> [Assignment] Please copy out the entries below exactly, beginning with the line that contains "def entryOk (s" and ending with the line that contains "state (R49). -/", and include nothing outside that span.
Recorded information START
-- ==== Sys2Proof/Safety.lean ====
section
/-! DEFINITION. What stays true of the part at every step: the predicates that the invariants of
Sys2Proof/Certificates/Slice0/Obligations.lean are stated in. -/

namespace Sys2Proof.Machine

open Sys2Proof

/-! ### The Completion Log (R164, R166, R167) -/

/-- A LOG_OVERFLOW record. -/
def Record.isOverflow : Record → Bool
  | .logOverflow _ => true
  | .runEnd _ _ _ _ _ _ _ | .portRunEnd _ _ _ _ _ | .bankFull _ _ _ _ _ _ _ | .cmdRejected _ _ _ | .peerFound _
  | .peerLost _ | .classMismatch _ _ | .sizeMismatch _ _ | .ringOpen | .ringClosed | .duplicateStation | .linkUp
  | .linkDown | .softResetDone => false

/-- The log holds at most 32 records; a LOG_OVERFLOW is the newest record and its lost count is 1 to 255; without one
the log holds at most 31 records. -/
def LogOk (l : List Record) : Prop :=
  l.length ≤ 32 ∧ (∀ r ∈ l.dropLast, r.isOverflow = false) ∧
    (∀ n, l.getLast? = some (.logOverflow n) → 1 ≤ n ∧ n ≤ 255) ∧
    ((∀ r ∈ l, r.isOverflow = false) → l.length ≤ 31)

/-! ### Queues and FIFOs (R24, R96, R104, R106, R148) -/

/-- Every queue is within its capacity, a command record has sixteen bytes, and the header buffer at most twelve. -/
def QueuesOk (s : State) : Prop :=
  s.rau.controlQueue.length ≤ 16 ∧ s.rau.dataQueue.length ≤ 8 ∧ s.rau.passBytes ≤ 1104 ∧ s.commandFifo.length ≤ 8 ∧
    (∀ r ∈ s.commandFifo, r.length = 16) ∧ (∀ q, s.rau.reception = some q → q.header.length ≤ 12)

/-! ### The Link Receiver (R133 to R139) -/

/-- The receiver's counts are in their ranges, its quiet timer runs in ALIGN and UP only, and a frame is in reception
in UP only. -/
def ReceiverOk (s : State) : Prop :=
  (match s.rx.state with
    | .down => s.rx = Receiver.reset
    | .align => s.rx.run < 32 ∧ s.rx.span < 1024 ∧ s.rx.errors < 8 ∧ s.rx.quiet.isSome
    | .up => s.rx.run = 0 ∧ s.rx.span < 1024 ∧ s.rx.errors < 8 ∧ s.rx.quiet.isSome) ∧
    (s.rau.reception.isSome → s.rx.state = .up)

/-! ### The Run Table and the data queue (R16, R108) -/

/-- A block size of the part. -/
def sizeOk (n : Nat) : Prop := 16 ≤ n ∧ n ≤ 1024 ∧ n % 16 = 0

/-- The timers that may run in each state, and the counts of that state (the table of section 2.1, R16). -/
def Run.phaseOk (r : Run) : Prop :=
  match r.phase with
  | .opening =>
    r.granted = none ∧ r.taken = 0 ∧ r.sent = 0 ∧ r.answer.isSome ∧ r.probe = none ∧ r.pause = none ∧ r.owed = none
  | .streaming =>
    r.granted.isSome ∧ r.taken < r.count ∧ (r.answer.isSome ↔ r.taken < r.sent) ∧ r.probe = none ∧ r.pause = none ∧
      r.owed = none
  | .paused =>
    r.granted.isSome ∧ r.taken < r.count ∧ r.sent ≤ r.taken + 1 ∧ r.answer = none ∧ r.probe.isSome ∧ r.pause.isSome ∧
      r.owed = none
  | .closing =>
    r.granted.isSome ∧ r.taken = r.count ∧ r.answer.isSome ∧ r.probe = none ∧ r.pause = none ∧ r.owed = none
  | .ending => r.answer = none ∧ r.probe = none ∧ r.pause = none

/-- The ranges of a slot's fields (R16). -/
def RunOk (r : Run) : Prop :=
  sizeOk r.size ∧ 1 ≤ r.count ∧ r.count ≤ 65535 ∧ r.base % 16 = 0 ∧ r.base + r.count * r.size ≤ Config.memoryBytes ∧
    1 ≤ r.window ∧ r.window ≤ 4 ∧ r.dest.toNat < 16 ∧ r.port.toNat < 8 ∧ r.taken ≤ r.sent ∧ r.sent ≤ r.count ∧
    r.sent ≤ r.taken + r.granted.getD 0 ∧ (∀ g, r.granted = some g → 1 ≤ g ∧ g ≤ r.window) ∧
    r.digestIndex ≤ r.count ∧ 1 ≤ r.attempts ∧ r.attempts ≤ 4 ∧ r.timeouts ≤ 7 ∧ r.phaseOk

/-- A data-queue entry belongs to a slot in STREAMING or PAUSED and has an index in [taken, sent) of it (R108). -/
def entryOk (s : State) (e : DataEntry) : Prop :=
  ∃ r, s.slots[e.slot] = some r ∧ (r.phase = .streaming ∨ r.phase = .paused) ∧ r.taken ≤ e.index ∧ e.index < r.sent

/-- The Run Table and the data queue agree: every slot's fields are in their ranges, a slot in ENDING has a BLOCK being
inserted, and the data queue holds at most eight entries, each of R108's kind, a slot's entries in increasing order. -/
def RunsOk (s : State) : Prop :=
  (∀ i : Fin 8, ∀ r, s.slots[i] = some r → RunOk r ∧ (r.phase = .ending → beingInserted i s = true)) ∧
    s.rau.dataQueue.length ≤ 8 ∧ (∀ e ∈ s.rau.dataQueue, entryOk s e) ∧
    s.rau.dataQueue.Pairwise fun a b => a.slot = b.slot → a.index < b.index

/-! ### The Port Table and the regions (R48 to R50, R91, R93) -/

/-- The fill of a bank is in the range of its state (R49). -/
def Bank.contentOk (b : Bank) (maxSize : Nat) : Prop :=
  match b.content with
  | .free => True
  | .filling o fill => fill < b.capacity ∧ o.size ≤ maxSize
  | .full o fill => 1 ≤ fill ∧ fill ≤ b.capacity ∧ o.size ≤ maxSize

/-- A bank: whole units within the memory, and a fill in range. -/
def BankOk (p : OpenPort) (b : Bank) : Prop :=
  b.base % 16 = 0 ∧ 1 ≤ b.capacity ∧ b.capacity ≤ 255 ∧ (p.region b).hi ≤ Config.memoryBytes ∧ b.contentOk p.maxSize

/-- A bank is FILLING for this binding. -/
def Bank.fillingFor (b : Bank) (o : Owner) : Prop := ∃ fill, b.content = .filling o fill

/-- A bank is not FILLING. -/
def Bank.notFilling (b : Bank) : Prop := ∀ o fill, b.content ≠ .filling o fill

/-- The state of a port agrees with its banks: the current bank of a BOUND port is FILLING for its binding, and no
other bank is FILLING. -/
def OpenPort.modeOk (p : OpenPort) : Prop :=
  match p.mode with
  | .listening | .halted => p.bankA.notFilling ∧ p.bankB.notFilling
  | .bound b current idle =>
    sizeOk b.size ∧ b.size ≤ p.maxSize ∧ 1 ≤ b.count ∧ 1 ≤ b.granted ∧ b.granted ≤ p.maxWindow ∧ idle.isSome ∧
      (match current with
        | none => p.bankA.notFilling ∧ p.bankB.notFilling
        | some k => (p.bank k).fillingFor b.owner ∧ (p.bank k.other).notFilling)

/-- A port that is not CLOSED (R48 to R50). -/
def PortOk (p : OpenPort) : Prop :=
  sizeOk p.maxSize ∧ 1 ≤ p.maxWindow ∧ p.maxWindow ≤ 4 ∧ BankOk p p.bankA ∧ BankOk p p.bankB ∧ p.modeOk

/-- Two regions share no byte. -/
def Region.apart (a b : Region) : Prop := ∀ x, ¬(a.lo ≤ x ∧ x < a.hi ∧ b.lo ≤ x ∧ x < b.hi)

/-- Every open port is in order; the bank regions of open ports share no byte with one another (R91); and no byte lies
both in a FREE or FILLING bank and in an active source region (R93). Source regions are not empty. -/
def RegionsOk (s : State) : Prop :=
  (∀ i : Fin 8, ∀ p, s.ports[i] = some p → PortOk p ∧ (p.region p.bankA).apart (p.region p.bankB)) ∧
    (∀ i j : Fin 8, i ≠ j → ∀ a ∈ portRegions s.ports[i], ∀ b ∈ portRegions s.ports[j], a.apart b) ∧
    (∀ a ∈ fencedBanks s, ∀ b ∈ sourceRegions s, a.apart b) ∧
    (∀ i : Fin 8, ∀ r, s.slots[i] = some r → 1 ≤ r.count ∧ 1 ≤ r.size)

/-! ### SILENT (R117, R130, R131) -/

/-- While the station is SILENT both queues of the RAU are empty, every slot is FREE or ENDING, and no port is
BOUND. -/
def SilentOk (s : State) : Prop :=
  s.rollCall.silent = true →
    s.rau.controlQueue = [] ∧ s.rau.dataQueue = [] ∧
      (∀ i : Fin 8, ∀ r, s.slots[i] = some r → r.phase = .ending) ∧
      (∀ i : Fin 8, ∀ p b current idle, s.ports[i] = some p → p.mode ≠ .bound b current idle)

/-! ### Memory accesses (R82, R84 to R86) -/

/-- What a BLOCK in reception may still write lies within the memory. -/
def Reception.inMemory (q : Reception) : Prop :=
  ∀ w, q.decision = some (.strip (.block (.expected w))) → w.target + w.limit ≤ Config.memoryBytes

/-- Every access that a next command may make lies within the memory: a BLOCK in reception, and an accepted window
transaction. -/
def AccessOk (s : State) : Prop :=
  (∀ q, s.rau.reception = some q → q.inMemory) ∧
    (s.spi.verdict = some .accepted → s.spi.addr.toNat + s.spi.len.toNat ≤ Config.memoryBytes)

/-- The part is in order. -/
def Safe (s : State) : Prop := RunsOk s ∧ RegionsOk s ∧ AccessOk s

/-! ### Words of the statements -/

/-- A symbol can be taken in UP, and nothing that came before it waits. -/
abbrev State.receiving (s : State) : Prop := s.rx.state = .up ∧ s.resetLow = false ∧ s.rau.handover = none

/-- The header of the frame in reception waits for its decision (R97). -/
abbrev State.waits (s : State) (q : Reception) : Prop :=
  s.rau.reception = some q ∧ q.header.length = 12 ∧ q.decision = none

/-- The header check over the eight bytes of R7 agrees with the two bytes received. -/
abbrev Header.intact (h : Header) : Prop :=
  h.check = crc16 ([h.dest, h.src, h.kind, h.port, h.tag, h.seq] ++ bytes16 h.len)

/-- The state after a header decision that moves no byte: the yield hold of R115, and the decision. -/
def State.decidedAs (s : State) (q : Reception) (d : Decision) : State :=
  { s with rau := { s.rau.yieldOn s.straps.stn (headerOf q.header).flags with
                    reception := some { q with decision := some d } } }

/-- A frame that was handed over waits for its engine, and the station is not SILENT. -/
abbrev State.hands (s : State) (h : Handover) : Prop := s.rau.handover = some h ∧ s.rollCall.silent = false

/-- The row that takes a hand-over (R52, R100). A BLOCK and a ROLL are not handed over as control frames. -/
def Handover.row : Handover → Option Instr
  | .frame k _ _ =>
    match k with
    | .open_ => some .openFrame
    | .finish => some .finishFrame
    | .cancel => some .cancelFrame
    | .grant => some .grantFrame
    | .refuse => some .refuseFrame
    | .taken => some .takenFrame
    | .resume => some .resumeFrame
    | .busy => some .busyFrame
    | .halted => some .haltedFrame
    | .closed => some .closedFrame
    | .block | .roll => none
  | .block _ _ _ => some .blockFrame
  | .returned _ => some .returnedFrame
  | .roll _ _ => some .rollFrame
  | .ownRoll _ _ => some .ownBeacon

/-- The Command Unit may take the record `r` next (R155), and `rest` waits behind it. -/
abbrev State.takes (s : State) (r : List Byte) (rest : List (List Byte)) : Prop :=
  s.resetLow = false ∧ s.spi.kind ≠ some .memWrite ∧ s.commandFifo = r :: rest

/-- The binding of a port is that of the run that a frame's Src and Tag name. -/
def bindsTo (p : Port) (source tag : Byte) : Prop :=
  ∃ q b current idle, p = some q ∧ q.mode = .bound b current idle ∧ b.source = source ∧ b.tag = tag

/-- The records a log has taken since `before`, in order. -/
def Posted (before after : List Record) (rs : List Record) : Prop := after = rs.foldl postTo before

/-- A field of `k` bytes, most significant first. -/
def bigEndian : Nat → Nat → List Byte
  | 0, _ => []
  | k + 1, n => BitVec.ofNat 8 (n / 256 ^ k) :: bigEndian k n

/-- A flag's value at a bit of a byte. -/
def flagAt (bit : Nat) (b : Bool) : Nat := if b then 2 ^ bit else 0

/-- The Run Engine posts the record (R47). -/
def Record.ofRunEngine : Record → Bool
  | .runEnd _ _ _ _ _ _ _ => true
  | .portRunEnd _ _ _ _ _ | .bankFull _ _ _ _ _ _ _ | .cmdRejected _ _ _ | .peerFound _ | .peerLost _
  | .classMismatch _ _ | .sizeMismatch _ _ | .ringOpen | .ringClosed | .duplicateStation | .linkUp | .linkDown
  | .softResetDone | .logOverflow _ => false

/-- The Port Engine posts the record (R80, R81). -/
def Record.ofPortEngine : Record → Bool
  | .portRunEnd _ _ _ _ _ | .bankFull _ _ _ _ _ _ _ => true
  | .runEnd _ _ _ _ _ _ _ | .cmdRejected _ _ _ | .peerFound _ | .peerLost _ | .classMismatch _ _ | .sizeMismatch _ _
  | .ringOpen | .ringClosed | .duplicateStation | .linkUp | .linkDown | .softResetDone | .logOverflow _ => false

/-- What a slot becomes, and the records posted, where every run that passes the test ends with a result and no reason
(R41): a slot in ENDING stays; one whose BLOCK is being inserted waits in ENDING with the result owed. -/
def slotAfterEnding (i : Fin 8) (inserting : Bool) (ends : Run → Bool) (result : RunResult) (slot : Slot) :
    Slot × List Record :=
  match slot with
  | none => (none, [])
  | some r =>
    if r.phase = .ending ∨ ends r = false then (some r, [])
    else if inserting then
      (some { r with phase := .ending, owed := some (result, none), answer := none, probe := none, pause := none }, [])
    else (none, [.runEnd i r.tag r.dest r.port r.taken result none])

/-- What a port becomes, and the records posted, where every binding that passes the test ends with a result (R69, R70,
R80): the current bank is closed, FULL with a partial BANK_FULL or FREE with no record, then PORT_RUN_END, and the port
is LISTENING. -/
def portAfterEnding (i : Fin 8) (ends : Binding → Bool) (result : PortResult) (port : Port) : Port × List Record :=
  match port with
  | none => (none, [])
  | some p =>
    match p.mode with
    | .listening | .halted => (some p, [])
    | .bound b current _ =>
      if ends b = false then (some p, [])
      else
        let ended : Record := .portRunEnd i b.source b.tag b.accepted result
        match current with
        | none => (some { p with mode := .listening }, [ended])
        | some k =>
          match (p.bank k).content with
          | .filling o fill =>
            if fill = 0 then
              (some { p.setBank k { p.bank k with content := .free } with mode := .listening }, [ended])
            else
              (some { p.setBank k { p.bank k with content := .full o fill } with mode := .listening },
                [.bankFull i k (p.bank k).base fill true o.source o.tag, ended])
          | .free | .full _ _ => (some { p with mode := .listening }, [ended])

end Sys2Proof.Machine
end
Recorded information END
Recorded information START
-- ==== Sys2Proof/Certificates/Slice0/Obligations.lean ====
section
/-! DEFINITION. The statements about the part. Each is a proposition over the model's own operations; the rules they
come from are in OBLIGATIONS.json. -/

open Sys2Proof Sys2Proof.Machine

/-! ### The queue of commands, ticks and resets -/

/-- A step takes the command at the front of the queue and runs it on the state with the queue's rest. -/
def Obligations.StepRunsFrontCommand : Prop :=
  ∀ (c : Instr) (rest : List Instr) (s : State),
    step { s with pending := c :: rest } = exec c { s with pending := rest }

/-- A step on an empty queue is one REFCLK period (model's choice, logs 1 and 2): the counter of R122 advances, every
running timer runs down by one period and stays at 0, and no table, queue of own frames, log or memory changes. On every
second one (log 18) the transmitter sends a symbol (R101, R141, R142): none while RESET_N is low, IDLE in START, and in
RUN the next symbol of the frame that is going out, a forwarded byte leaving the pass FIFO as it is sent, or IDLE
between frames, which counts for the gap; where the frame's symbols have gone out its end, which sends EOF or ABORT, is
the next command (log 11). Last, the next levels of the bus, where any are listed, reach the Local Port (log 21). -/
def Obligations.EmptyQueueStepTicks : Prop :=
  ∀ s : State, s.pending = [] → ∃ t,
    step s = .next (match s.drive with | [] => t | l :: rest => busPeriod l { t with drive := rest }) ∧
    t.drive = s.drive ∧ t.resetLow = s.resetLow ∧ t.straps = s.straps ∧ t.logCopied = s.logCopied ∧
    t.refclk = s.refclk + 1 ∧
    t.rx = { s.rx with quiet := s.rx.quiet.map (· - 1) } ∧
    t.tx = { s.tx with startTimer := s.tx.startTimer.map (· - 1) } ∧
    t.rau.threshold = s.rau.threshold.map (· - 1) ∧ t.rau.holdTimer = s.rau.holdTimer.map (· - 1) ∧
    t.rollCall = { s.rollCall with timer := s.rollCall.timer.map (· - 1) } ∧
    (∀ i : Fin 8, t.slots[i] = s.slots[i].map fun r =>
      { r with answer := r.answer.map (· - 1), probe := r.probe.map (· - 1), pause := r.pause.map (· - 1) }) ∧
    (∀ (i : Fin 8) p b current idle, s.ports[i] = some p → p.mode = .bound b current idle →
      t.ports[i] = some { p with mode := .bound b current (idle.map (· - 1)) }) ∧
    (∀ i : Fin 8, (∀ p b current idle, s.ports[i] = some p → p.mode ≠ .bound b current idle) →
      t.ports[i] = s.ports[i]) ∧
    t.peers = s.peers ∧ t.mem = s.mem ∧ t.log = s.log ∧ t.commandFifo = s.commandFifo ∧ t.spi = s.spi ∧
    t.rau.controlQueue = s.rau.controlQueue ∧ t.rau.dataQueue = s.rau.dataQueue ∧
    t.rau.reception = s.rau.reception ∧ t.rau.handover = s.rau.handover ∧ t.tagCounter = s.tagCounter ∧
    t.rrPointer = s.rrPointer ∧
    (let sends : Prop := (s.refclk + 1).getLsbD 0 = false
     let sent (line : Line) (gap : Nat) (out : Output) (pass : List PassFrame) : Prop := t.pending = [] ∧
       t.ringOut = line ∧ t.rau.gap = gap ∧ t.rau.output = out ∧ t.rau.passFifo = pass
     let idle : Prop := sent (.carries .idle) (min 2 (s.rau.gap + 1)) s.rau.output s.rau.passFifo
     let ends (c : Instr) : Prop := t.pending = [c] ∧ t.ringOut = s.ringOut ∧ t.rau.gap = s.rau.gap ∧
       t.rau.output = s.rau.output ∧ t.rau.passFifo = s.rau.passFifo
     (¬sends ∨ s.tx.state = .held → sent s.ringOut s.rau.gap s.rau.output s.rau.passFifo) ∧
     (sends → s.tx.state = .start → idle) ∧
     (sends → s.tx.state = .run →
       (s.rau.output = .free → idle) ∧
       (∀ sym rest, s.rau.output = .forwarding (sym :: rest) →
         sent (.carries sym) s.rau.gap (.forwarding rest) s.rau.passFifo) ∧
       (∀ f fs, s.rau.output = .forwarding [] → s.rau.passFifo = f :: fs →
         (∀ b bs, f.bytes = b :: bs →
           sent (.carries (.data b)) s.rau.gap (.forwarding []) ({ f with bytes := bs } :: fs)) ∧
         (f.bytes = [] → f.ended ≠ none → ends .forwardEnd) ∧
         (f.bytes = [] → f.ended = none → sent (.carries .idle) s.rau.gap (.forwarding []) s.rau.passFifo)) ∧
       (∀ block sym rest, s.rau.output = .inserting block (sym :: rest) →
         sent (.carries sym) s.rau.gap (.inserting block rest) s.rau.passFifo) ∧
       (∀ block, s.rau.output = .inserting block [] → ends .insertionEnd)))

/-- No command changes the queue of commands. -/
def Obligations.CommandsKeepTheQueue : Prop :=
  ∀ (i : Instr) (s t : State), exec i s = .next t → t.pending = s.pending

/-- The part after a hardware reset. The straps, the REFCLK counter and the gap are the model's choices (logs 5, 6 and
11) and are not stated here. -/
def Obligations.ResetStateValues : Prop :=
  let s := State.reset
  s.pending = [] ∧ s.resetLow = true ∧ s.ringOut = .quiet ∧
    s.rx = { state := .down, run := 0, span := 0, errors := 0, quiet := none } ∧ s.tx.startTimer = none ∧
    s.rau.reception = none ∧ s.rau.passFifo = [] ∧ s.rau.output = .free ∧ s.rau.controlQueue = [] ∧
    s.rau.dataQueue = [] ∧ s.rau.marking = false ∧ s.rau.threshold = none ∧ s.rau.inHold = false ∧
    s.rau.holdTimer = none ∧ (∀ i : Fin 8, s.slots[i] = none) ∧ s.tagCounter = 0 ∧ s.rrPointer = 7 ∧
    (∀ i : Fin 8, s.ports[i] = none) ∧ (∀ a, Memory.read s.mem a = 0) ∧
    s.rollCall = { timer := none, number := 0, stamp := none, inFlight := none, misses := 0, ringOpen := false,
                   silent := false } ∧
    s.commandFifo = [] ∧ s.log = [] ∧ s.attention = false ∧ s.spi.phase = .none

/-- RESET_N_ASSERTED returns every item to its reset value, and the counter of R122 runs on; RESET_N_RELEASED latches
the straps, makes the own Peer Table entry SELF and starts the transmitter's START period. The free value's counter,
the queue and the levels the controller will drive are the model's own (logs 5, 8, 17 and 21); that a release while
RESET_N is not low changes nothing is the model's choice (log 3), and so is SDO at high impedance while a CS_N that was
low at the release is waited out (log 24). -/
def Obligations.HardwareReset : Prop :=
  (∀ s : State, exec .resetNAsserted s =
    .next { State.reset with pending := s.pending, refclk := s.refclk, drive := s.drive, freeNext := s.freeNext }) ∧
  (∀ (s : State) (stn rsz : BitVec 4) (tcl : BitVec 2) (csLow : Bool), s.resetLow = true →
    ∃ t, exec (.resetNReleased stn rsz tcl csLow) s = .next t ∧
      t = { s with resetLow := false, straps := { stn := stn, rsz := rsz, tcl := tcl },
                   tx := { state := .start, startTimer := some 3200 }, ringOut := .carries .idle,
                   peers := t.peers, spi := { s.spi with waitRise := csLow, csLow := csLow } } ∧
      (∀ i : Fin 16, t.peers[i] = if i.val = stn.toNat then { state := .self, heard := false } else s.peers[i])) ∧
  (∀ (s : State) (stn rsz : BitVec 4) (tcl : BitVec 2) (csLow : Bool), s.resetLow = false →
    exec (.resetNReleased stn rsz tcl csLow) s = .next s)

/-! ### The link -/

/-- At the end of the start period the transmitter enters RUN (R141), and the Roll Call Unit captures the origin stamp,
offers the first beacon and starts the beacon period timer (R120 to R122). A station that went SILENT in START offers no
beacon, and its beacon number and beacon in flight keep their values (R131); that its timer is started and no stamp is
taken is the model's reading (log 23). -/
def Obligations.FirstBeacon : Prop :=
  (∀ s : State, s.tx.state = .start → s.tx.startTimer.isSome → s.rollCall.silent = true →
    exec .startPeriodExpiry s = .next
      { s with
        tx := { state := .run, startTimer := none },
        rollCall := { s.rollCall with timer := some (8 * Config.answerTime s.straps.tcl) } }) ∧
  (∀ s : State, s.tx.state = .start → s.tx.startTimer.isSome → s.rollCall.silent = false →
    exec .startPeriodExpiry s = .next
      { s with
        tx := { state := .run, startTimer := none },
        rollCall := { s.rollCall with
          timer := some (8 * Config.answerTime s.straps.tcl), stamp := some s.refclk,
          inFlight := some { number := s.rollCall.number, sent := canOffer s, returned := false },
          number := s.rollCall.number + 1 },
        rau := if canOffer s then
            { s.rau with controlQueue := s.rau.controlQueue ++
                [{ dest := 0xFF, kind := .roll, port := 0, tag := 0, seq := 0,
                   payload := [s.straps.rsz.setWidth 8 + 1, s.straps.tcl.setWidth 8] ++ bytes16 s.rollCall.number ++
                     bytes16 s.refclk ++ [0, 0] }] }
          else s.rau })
Recorded information END
> [Your response]
def entryOk (s : State) (e : DataEntry) : Prop :=
  ∃ r, s.slots[e.slot] = some r ∧ (r.phase = .streaming ∨ r.phase = .paused) ∧ r.taken ≤ e.index ∧ e.index < r.sent

/-- The Run Table and the data queue agree: every slot's fields are in their ranges, a slot in ENDING has a BLOCK being
inserted, and the data queue holds at most eight entries, each of R108's kind, a slot's entries in increasing order. -/
def RunsOk (s : State) : Prop :=
  (∀ i : Fin 8, ∀ r, s.slots[i] = some r → RunOk r ∧ (r.phase = .ending → beingInserted i s = true)) ∧
    s.rau.dataQueue.length ≤ 8 ∧ (∀ e ∈ s.rau.dataQueue, entryOk s e) ∧
    s.rau.dataQueue.Pairwise fun a b => a.slot = b.slot → a.index < b.index

/-! ### The Port Table and the regions (R48 to R50, R91, R93) -/

/-- The fill of a bank is in the range of its state (R49). -/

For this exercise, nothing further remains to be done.